= Beginning of Section =

-- ==== Sys2Proof/Decode.lean ====
section
/-! DEFINITION. Decoding, total on every word and on every list of bytes, rejecting by name; then the encoder, put
together from the field layout of 30_encoding.md R60 and the tuple of R62 and R63. -/

namespace Sys2Proof

/-- Why a decode gives no instruction. -/
inductive DecodeError where
  /-- 30_encoding.md R64 `NotInScope`: the word is neither of the two instructions. -/
  | notInScope (w : InstrWord)
  /-- Fewer than the four bytes of an instruction word (30_encoding.md R60, one length). -/
  | truncated
  deriving DecidableEq, Repr

/-- The mask of both rows: every bit but `Rt` (30_encoding.md R62, R63). -/
def matchMask : InstrWord := 0xFFFFFFE0#32

/-- The match value of `MRS <Xt>, TRCCONFIGR` (30_encoding.md R62). -/
def mrsMatch : InstrWord := 0xD5310400#32

/-- The match value of `MSR TRCCONFIGR, <Xt>` (30_encoding.md R63). -/
def msrMatch : InstrWord := 0xD5110400#32

/-- The field `Rt`, bits [4:0] (30_encoding.md R60). -/
def fieldRt (w : InstrWord) : RegNum := w.extractLsb' 0 5

/-- The decoder of 30_encoding.md R64. -/
def decodeWord (w : InstrWord) : Except DecodeError Instr :=
  if w &&& matchMask = mrsMatch then .ok (.mrsTrcconfigr (fieldRt w))
  else if w &&& matchMask = msrMatch then .ok (.msrTrcconfigr (fieldRt w))
  else .error (.notInScope w)

/-- The word that four stored bytes make, least significant byte at the lowest address (20_memory.md R51). -/
def wordOfBytes (b0 b1 b2 b3 : Byte) : InstrWord := b3 ++ b2 ++ b1 ++ b0

/-- Decode the instruction at the head of a list of bytes, and give the bytes that follow it. -/
def decodeBytes : List Byte → Except DecodeError (Instr × List Byte)
  | b0 :: b1 :: b2 :: b3 :: rest =>
    match decodeWord (wordOfBytes b0 b1 b2 b3) with
    | .ok i => .ok (i, rest)
    | .error e => .error e
  | _ => .error .truncated

/-- The System register tuple `(op0, op1, CRn, CRm, op2)` of 20_memory.md R48. -/
structure SysRegTuple where
  op0 : BitVec 2
  op1 : BitVec 3
  crn : BitVec 4
  crm : BitVec 4
  op2 : BitVec 3
  deriving DecidableEq, Repr

/-- The tuple of TRCCONFIGR, the same for the read and the write (30_encoding.md R62, R63). -/
def trcconfigrTuple : SysRegTuple where
  op0 := 0b10#2
  op1 := 0b001#3
  crn := 0b0000#4
  crm := 0b0100#4
  op2 := 0b000#3

/-- The System register move format of 30_encoding.md R60: fixed bits [31:22], `L` [21], `op0` [20:19], `op1` [18:16],
`CRn` [15:12], `CRm` [11:8], `op2` [7:5], `Rt` [4:0]. -/
def sysMoveWord (l : BitVec 1) (r : SysRegTuple) (t : RegNum) : InstrWord :=
  0b1101010100#10 ++ l ++ r.op0 ++ r.op1 ++ r.crn ++ r.crm ++ r.op2 ++ t

/-- The direction bit `L` of the format: 1 selects `MRS`, 0 selects `MSR` (30_encoding.md R60). -/
def AccessKind.dirBit : AccessKind → BitVec 1
  | .read => 1#1
  | .write => 0#1

/-- The word of an instruction (30_encoding.md R60, R62, R63). -/
def encode (i : Instr) : InstrWord := sysMoveWord i.kind.dirBit trcconfigrTuple i.reg

/-- The four bytes of a word as stored, lowest address first (20_memory.md R51). -/
def wordBytes (w : InstrWord) : List Byte :=
  [w.extractLsb' 0 8, w.extractLsb' 8 8, w.extractLsb' 16 8, w.extractLsb' 24 8]

/-- The instruction word that `spec/opcode_table.json` numbers as `w`, `nbits` of its bits given and the rest 0. -/
def tableWord (nbits w : Nat) : InstrWord := BitVec.ofNat 32 (w % 2 ^ nbits)

/-- What the decoder reads from an instruction given as a table word: the word is laid out in bytes and decoded. -/
def decodeTableWord (nbits w : Nat) : Option Instr :=
  match decodeBytes (wordBytes (tableWord nbits w)) with
  | .ok (i, _) => some i
  | .error _ => none

end Sys2Proof
end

= End of Section =

▶ [Exercise goal] Of the records above, copy each line that includes "address".

▶ [Response to the exercise]
/-- The word that four stored bytes make, least significant byte at the lowest address (20_memory.md R51). -/
/-- The four bytes of a word as stored, lowest address first (20_memory.md R51). -/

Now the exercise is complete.